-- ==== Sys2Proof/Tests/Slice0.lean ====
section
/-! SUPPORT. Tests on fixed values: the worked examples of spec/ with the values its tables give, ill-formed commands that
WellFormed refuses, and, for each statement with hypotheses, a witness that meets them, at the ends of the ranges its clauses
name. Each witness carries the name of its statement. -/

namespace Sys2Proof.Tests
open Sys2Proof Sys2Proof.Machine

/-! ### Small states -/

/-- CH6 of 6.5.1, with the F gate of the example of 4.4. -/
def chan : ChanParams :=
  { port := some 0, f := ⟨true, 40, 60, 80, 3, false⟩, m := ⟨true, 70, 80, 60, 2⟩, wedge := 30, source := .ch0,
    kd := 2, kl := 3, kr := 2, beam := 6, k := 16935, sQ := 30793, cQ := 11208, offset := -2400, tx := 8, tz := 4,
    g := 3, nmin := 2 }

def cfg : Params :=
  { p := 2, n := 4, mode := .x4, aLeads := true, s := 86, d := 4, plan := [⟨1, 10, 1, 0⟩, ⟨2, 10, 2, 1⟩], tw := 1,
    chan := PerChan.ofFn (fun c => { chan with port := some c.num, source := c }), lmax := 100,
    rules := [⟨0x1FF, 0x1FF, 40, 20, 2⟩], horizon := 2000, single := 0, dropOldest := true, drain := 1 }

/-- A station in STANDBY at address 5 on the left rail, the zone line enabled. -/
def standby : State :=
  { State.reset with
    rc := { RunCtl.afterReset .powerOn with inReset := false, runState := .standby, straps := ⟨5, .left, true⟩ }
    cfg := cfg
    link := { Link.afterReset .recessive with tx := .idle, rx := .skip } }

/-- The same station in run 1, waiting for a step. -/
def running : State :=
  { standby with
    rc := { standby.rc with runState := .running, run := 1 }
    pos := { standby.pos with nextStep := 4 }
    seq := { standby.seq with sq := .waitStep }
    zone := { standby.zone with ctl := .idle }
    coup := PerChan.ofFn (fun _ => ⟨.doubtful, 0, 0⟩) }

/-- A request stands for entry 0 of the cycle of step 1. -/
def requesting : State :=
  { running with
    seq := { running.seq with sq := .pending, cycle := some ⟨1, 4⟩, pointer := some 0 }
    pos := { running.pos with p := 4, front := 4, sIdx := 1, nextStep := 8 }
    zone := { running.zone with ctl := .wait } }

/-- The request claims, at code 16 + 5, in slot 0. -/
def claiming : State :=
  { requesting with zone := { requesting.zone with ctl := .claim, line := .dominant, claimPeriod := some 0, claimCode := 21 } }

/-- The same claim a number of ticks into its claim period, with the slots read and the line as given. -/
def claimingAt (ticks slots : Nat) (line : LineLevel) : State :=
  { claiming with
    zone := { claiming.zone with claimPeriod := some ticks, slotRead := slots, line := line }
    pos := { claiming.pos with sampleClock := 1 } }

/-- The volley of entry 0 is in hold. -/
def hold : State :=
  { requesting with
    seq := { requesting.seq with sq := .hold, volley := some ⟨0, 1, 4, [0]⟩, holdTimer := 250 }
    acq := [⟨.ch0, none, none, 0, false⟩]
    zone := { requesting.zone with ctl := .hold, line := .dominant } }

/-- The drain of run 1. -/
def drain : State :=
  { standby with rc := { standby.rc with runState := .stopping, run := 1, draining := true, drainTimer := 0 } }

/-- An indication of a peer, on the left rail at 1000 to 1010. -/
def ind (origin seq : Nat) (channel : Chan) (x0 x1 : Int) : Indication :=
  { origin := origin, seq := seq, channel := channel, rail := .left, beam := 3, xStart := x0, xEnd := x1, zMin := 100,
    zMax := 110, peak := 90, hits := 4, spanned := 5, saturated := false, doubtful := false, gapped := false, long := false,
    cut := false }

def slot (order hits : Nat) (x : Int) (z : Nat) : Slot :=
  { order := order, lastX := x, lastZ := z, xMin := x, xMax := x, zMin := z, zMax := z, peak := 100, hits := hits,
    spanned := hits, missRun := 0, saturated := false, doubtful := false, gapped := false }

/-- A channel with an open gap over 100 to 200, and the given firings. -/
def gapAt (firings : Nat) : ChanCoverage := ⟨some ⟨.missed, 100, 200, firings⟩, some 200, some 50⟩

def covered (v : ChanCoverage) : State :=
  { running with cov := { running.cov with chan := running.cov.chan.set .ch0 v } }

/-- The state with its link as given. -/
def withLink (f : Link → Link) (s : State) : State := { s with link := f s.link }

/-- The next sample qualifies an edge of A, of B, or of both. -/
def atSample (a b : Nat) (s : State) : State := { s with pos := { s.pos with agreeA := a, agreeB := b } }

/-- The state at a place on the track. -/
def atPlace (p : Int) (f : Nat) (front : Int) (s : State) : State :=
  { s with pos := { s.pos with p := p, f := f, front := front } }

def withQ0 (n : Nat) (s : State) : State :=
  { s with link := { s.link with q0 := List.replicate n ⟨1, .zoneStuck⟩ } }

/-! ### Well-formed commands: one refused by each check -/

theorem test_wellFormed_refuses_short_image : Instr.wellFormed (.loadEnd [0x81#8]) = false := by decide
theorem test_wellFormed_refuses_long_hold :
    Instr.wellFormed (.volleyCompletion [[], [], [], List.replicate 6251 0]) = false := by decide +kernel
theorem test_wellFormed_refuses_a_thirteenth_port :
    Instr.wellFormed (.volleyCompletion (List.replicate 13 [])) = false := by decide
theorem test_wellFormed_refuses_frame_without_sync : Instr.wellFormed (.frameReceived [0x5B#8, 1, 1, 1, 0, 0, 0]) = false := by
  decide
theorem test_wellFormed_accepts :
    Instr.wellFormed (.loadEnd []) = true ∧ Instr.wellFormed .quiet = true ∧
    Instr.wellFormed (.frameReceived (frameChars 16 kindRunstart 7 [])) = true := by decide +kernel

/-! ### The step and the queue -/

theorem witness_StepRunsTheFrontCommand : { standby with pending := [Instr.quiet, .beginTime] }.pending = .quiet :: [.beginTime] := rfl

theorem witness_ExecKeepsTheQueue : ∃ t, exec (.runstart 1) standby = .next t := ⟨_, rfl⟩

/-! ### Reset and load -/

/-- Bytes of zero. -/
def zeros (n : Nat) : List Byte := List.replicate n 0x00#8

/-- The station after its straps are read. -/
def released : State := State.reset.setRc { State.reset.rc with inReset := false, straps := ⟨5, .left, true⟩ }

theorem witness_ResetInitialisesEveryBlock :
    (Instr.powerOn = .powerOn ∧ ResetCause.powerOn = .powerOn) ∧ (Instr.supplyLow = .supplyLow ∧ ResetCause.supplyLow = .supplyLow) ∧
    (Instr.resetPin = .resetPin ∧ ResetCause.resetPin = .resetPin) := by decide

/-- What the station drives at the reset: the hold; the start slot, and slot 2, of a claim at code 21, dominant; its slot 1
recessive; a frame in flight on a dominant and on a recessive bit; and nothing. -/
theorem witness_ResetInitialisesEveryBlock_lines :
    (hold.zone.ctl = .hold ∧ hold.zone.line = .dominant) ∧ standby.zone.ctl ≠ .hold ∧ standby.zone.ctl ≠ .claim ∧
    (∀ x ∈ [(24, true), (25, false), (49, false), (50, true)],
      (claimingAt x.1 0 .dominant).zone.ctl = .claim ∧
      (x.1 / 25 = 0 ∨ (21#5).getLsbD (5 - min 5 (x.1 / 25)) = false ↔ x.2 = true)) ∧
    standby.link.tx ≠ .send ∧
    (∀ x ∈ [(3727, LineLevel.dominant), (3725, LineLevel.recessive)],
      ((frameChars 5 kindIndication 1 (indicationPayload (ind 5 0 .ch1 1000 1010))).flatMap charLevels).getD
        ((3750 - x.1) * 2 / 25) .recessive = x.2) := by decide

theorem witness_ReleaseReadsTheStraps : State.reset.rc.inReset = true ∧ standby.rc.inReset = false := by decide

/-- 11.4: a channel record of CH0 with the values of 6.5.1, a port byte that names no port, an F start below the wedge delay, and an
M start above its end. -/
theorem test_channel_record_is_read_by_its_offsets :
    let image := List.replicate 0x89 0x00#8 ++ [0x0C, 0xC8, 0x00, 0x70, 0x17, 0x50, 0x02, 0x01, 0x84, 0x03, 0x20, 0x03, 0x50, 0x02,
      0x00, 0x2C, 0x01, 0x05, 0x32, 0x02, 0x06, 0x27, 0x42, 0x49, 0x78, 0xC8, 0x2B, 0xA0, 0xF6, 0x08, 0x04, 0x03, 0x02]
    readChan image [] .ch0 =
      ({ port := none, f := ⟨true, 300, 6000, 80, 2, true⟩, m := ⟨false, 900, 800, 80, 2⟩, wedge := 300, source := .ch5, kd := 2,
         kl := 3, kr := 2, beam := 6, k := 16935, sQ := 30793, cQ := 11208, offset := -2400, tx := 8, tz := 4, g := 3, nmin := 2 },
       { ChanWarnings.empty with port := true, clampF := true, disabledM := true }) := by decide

Exercise instructions: Every line above from the line with "standby.seq with sq" to the line with "def slot (order", both included, must be reproduced exactly, and no other line may appear.

Output of the task:
    seq := { standby.seq with sq := .waitStep }
    zone := { standby.zone with ctl := .idle }
    coup := PerChan.ofFn (fun _ => ⟨.doubtful, 0, 0⟩) }

/-- A request stands for entry 0 of the cycle of step 1. -/
def requesting : State :=
  { running with
    seq := { running.seq with sq := .pending, cycle := some ⟨1, 4⟩, pointer := some 0 }
    pos := { running.pos with p := 4, front := 4, sIdx := 1, nextStep := 8 }
    zone := { running.zone with ctl := .wait } }

/-- The request claims, at code 16 + 5, in slot 0. -/
def claiming : State :=
  { requesting with zone := { requesting.zone with ctl := .claim, line := .dominant, claimPeriod := some 0, claimCode := 21 } }

/-- The same claim a number of ticks into its claim period, with the slots read and the line as given. -/
def claimingAt (ticks slots : Nat) (line : LineLevel) : State :=
  { claiming with
    zone := { claiming.zone with claimPeriod := some ticks, slotRead := slots, line := line }
    pos := { claiming.pos with sampleClock := 1 } }

/-- The volley of entry 0 is in hold. -/
def hold : State :=
  { requesting with
    seq := { requesting.seq with sq := .hold, volley := some ⟨0, 1, 4, [0]⟩, holdTimer := 250 }
    acq := [⟨.ch0, none, none, 0, false⟩]
    zone := { requesting.zone with ctl := .hold, line := .dominant } }

/-- The drain of run 1. -/
def drain : State :=
  { standby with rc := { standby.rc with runState := .stopping, run := 1, draining := true, drainTimer := 0 } }

/-- An indication of a peer, on the left rail at 1000 to 1010. -/
def ind (origin seq : Nat) (channel : Chan) (x0 x1 : Int) : Indication :=
  { origin := origin, seq := seq, channel := channel, rail := .left, beam := 3, xStart := x0, xEnd := x1, zMin := 100,
    zMax := 110, peak := 90, hits := 4, spanned := 5, saturated := false, doubtful := false, gapped := false, long := false,
    cut := false }

def slot (order hits : Nat) (x : Int) (z : Nat) : Slot :=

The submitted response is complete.